--- EXCERPTED DATA ---
*** Begin section ***

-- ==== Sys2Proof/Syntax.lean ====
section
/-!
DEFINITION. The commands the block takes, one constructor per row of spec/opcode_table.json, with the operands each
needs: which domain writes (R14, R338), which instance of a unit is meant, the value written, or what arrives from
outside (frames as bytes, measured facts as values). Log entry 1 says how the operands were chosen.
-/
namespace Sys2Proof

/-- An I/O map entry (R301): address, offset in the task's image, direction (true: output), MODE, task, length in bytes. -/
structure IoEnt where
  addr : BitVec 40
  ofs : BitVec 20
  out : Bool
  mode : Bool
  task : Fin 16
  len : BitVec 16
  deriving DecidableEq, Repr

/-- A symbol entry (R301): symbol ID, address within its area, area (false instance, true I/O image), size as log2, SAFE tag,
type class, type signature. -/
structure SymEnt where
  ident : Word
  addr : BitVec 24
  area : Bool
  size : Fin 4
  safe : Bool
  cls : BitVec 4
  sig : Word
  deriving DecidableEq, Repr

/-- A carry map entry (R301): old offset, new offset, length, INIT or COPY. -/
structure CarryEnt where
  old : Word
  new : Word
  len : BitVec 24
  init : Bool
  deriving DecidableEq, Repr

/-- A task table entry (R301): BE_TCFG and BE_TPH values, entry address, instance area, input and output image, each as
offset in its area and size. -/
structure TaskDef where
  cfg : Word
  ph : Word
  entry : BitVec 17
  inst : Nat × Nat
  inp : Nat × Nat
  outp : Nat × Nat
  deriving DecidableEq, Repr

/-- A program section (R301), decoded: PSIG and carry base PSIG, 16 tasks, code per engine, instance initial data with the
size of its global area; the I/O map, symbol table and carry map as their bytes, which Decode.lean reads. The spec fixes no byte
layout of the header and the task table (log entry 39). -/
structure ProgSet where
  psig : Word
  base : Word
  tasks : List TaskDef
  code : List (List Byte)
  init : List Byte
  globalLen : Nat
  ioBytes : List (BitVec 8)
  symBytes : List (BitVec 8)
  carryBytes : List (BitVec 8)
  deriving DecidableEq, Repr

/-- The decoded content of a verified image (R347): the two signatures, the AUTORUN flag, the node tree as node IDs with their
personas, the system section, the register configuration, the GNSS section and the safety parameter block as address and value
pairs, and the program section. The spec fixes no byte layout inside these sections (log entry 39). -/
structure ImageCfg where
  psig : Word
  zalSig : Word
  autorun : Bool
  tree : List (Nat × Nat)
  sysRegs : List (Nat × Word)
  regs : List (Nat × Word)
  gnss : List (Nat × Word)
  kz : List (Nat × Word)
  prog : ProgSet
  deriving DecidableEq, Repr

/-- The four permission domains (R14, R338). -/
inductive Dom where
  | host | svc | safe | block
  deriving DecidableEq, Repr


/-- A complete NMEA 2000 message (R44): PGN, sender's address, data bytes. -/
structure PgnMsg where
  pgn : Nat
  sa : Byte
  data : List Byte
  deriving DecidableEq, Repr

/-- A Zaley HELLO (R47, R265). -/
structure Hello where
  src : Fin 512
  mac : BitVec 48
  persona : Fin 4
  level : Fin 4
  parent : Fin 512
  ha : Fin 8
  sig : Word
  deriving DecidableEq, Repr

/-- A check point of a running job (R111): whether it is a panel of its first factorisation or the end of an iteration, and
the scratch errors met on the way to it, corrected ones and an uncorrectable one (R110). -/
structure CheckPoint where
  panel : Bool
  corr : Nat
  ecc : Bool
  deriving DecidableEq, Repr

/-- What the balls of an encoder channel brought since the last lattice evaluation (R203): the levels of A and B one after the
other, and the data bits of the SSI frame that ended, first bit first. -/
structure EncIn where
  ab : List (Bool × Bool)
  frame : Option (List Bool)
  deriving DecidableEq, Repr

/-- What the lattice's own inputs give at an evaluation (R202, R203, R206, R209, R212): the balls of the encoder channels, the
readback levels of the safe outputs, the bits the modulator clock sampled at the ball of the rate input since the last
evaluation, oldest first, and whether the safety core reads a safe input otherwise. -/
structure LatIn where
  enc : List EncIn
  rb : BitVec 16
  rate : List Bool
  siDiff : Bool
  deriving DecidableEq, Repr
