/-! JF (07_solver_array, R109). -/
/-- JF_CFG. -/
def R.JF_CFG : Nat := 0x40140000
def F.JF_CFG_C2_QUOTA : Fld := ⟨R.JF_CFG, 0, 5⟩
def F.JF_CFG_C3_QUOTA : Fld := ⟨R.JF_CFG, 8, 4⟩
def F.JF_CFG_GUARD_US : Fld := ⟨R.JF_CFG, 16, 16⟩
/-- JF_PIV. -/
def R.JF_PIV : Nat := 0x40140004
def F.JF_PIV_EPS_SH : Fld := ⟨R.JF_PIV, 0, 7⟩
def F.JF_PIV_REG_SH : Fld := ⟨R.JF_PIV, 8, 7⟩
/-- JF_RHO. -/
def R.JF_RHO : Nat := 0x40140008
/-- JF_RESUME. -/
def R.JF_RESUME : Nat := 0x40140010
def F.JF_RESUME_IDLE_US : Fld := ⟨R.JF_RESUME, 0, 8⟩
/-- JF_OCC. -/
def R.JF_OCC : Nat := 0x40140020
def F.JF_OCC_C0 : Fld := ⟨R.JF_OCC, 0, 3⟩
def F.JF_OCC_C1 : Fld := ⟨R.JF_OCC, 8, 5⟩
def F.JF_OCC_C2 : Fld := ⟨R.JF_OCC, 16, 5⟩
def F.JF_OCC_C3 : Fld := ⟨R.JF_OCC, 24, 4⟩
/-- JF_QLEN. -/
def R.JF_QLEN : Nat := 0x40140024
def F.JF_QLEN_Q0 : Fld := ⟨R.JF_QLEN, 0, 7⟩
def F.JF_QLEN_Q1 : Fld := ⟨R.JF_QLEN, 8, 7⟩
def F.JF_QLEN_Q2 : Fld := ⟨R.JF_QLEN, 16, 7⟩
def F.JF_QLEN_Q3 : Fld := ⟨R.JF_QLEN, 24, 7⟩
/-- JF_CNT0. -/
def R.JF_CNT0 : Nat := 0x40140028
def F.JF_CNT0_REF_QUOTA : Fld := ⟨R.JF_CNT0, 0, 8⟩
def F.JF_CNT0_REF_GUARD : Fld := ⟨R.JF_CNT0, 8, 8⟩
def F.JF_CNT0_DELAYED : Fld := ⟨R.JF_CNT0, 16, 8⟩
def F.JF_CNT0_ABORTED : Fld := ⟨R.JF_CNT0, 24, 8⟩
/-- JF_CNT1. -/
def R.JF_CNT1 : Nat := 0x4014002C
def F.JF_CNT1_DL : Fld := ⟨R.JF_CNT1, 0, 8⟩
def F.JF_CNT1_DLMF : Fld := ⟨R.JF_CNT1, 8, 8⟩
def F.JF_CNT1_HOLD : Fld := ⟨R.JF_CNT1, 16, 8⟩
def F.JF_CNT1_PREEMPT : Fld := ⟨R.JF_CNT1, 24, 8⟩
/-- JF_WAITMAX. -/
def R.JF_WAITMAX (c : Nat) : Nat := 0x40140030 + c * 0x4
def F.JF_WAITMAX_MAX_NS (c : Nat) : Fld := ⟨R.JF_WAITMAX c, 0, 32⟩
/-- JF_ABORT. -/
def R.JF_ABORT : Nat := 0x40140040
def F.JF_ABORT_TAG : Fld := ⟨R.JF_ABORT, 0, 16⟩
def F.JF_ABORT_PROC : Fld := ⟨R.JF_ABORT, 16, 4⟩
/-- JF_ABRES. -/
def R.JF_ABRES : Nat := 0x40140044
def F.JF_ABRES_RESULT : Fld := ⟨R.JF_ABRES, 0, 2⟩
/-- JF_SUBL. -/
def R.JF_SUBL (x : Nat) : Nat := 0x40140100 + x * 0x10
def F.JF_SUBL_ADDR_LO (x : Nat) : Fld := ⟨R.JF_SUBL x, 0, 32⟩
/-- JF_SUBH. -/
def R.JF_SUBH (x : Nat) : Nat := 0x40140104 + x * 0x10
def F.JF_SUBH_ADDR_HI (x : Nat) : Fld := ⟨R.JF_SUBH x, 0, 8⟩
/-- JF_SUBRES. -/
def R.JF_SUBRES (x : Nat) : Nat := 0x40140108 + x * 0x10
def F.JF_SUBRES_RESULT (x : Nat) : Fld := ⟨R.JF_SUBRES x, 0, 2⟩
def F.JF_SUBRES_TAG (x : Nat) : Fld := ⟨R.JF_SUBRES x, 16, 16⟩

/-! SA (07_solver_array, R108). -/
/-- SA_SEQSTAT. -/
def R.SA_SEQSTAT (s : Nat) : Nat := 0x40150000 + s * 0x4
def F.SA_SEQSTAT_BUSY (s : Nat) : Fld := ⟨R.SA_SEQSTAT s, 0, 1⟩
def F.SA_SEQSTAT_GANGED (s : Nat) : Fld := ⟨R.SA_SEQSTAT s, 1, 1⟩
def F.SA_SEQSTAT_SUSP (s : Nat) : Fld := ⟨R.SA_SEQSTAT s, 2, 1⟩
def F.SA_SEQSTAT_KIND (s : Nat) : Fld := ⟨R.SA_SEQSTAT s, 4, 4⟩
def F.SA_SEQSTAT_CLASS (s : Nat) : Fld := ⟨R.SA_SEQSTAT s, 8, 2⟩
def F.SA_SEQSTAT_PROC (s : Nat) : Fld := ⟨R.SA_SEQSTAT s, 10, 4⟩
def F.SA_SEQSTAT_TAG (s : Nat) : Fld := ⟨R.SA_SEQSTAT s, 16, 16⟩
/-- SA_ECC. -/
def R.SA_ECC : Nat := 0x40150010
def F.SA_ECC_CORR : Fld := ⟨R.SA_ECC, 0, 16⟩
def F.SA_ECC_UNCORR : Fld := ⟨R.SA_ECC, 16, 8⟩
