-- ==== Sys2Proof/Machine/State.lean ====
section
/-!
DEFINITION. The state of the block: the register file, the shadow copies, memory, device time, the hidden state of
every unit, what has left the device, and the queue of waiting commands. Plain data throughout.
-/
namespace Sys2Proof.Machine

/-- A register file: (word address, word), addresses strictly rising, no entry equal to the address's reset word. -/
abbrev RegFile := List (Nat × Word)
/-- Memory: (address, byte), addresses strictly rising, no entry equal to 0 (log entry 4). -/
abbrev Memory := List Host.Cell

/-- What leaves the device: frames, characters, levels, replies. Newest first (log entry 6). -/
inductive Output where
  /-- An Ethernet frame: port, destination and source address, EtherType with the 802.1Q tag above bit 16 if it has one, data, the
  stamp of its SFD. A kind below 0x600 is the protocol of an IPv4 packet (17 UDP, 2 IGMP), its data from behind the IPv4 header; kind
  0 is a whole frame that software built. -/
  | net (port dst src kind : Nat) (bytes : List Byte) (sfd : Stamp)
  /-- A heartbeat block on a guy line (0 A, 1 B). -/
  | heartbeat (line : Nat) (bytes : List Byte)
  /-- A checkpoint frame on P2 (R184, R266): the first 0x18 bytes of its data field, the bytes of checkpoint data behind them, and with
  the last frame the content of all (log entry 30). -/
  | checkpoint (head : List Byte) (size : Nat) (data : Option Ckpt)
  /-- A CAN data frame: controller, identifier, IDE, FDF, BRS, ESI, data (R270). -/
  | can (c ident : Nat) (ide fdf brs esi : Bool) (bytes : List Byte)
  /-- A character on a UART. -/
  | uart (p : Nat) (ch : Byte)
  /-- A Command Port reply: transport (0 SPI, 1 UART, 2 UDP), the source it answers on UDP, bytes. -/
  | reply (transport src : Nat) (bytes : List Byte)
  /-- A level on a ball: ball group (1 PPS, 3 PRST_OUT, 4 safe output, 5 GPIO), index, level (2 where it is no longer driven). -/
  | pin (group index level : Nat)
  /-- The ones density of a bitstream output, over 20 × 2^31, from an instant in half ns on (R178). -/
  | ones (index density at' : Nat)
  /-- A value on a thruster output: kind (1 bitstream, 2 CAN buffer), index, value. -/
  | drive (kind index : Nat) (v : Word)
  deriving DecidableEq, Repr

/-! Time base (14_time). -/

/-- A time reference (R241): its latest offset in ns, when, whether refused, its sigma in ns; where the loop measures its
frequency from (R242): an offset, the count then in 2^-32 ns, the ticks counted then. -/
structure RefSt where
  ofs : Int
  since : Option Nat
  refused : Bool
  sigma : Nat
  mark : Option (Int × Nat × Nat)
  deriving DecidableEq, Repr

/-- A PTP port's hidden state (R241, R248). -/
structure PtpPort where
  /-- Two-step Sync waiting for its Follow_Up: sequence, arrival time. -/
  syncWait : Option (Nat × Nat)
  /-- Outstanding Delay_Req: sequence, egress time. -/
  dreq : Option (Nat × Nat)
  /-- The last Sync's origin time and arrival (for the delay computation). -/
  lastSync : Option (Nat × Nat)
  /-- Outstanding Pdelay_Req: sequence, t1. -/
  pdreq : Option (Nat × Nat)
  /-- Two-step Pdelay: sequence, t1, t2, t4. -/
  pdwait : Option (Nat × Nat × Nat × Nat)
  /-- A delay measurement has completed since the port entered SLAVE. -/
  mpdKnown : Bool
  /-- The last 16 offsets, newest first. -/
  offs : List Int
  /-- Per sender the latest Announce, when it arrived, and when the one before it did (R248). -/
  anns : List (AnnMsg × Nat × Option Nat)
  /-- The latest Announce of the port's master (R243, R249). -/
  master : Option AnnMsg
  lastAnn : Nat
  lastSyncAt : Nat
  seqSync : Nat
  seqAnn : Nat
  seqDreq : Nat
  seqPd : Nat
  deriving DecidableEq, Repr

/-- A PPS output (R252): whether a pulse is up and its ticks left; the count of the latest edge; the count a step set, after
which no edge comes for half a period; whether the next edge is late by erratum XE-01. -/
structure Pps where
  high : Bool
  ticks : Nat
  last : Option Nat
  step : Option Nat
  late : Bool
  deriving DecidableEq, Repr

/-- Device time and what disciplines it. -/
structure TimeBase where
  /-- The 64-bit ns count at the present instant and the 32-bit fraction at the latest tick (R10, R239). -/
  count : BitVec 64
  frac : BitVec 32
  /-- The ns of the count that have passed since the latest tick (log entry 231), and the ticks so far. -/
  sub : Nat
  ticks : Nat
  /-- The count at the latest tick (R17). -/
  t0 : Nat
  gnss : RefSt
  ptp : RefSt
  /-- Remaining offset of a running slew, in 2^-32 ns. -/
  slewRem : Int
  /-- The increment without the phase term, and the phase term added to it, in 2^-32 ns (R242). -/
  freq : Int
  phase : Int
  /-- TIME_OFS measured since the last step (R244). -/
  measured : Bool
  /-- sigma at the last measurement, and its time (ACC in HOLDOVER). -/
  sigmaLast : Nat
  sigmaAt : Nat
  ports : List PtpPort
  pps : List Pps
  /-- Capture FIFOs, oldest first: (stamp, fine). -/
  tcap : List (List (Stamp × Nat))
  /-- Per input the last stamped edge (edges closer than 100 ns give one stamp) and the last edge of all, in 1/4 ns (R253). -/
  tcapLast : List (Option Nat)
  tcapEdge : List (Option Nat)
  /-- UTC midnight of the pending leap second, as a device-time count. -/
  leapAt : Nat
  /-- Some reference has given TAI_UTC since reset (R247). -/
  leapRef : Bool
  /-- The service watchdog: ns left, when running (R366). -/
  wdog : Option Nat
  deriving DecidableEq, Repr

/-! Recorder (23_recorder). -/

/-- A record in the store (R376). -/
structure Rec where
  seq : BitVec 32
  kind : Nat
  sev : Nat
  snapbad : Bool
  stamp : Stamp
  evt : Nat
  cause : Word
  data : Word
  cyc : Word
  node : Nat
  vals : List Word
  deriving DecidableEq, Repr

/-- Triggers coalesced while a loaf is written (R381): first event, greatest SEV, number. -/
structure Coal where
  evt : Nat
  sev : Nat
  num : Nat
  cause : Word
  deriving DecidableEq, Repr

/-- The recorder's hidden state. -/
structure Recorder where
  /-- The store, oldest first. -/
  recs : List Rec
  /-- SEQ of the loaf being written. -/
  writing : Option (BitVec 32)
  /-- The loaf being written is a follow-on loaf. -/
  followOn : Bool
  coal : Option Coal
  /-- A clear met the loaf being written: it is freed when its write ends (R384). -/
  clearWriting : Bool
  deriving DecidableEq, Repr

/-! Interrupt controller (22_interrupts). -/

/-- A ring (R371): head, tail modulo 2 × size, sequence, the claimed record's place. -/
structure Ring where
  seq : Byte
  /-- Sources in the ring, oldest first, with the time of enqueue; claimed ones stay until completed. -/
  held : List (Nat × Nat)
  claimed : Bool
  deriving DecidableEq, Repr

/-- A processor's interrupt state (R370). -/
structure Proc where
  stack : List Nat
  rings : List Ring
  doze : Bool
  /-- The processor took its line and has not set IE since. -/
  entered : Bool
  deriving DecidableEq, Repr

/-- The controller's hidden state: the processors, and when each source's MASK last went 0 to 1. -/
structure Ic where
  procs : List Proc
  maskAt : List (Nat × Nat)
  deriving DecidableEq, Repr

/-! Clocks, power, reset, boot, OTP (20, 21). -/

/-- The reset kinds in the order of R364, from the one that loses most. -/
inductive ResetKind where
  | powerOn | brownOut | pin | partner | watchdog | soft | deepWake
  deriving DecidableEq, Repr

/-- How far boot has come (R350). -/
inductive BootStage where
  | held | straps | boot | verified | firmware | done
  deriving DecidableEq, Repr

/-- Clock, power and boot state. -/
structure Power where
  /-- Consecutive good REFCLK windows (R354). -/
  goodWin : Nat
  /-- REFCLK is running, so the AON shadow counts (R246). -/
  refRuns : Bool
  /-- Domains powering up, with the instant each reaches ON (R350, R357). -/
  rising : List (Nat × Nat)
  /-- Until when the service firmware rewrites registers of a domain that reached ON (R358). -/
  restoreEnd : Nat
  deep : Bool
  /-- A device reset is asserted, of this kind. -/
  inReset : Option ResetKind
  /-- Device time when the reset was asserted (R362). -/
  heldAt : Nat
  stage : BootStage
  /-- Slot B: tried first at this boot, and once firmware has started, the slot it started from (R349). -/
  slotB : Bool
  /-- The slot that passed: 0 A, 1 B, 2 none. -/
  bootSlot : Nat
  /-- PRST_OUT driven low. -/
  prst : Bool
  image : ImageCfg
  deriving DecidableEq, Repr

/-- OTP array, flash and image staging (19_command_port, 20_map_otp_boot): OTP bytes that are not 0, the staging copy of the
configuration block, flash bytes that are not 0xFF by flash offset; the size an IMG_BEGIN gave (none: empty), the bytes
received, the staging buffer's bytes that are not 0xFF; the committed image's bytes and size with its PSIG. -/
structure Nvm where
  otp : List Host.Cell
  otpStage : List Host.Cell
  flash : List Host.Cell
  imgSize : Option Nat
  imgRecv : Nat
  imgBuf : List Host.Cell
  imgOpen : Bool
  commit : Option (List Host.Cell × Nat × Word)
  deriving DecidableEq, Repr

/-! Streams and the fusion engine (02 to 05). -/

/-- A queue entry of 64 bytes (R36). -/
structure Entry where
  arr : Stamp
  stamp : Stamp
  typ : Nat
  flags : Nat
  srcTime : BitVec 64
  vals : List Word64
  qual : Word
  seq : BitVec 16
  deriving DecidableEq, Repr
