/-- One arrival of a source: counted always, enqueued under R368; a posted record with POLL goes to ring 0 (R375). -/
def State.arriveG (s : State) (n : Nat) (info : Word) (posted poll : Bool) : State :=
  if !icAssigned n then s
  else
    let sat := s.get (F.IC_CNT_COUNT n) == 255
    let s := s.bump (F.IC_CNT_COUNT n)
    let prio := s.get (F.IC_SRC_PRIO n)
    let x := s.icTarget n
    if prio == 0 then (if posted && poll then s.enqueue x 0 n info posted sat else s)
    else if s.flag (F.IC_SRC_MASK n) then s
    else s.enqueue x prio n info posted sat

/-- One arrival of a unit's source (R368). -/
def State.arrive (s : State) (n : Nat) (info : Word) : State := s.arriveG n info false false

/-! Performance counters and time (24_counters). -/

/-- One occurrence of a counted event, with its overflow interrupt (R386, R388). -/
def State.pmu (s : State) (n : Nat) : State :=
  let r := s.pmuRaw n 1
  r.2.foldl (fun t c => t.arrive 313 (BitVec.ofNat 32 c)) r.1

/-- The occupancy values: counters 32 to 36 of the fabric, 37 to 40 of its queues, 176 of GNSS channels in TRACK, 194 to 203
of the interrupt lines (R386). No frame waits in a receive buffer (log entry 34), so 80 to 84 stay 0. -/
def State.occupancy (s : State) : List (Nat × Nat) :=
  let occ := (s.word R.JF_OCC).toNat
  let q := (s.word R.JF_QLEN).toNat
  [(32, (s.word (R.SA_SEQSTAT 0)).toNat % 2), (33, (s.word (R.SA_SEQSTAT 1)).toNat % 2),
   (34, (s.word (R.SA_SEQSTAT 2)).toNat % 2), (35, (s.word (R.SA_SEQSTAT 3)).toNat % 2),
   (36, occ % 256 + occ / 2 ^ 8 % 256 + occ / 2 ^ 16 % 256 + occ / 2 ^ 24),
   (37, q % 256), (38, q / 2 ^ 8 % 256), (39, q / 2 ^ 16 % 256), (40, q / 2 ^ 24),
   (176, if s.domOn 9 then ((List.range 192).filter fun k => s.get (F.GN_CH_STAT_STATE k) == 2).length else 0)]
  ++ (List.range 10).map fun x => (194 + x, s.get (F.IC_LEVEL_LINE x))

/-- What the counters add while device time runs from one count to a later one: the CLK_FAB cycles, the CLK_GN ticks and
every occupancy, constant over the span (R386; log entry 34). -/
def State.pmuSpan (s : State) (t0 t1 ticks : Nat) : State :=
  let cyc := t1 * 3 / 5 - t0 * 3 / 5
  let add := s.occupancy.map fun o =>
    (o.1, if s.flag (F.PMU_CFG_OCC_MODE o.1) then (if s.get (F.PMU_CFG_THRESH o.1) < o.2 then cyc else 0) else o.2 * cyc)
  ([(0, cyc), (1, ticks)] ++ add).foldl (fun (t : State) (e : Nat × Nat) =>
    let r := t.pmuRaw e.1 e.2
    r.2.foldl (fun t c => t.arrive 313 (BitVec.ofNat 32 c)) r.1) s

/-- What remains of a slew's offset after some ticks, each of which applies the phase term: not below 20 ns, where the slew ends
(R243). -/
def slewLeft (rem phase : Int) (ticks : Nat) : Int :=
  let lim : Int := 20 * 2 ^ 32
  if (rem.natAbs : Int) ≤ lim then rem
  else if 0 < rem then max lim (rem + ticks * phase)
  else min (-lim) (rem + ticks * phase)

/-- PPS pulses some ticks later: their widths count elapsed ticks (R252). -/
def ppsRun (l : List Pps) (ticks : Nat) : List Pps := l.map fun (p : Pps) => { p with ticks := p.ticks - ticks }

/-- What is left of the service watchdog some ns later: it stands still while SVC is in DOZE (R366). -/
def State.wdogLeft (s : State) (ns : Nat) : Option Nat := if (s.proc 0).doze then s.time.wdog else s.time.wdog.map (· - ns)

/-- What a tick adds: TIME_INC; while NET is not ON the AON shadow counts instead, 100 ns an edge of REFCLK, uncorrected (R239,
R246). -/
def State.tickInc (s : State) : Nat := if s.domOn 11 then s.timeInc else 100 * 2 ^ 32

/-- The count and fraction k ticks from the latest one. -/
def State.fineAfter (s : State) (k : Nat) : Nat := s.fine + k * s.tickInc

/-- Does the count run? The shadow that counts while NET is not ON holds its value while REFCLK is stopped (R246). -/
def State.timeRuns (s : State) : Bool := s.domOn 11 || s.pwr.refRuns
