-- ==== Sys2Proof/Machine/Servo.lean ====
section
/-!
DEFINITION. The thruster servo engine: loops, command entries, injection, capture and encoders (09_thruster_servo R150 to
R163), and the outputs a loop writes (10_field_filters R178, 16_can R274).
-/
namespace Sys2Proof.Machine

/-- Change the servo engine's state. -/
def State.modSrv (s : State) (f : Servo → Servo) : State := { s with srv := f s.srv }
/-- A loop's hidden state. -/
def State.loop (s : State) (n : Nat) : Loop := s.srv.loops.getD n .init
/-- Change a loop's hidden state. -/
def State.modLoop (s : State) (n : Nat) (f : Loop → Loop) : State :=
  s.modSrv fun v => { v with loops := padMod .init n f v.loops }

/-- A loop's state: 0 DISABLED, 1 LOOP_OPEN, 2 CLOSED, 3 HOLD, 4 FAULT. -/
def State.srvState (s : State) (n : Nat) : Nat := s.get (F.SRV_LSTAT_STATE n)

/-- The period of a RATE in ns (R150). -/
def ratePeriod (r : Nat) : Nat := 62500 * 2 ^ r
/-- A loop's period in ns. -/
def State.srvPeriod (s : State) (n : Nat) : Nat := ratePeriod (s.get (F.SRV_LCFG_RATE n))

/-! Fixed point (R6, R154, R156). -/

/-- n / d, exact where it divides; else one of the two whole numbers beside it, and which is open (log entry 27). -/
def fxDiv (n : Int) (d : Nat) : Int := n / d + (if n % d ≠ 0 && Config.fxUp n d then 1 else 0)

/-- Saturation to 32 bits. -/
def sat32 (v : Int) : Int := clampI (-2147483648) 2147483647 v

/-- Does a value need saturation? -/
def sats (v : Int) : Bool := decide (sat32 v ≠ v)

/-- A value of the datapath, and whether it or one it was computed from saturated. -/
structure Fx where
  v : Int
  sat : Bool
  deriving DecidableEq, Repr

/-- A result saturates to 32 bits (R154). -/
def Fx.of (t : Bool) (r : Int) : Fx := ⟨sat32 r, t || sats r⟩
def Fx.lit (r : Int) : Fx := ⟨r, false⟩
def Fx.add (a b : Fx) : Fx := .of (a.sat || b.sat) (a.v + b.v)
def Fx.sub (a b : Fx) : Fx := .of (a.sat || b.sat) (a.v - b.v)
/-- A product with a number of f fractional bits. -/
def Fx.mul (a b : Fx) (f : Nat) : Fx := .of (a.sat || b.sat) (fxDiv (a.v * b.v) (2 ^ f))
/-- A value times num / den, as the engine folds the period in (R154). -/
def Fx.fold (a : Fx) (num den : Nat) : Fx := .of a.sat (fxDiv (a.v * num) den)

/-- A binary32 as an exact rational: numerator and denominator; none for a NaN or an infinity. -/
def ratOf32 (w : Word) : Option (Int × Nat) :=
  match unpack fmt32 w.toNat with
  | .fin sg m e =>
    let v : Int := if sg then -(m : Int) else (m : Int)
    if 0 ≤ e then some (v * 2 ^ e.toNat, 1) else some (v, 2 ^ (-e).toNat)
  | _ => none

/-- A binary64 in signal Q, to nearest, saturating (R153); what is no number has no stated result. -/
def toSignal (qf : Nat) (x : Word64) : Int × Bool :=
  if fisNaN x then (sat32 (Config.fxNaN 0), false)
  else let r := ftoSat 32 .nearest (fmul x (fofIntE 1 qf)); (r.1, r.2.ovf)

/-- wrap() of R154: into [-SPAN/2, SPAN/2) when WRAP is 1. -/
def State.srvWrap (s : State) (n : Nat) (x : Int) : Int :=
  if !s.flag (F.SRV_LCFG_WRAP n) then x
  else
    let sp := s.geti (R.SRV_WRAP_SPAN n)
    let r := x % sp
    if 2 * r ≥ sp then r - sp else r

*** End section ***

--- YOUR TASK ---
Transcribe the records above from the line holding "soft | deepWake" down to the line holding "received, the staging", inclusive, without adding anything.

--- RESPONSE FOR THIS EXERCISE ---
  | powerOn | brownOut | pin | partner | watchdog | soft | deepWake
  deriving DecidableEq, Repr

/-- How far boot has come (R350). -/
inductive BootStage where
  | held | straps | boot | verified | firmware | done
  deriving DecidableEq, Repr

/-- Clock, power and boot state. -/
structure Power where
  /-- Consecutive good REFCLK windows (R354). -/
  goodWin : Nat
  /-- REFCLK is running, so the AON shadow counts (R246). -/
  refRuns : Bool
  /-- Domains powering up, with the instant each reaches ON (R350, R357). -/
  rising : List (Nat × Nat)
  /-- Until when the service firmware rewrites registers of a domain that reached ON (R358). -/
  restoreEnd : Nat
  deep : Bool
  /-- A device reset is asserted, of this kind. -/
  inReset : Option ResetKind
  /-- Device time when the reset was asserted (R362). -/
  heldAt : Nat
  stage : BootStage
  /-- Slot B: tried first at this boot, and once firmware has started, the slot it started from (R349). -/
  slotB : Bool
  /-- The slot that passed: 0 A, 1 B, 2 none. -/
  bootSlot : Nat
  /-- PRST_OUT driven low. -/
  prst : Bool
  image : ImageCfg
  deriving DecidableEq, Repr

/-- OTP array, flash and image staging (19_command_port, 20_map_otp_boot): OTP bytes that are not 0, the staging copy of the
configuration block, flash bytes that are not 0xFF by flash offset; the size an IMG_BEGIN gave (none: empty), the bytes
received, the staging buffer's bytes that are not 0xFF; the committed image's bytes and size with its PSIG. -/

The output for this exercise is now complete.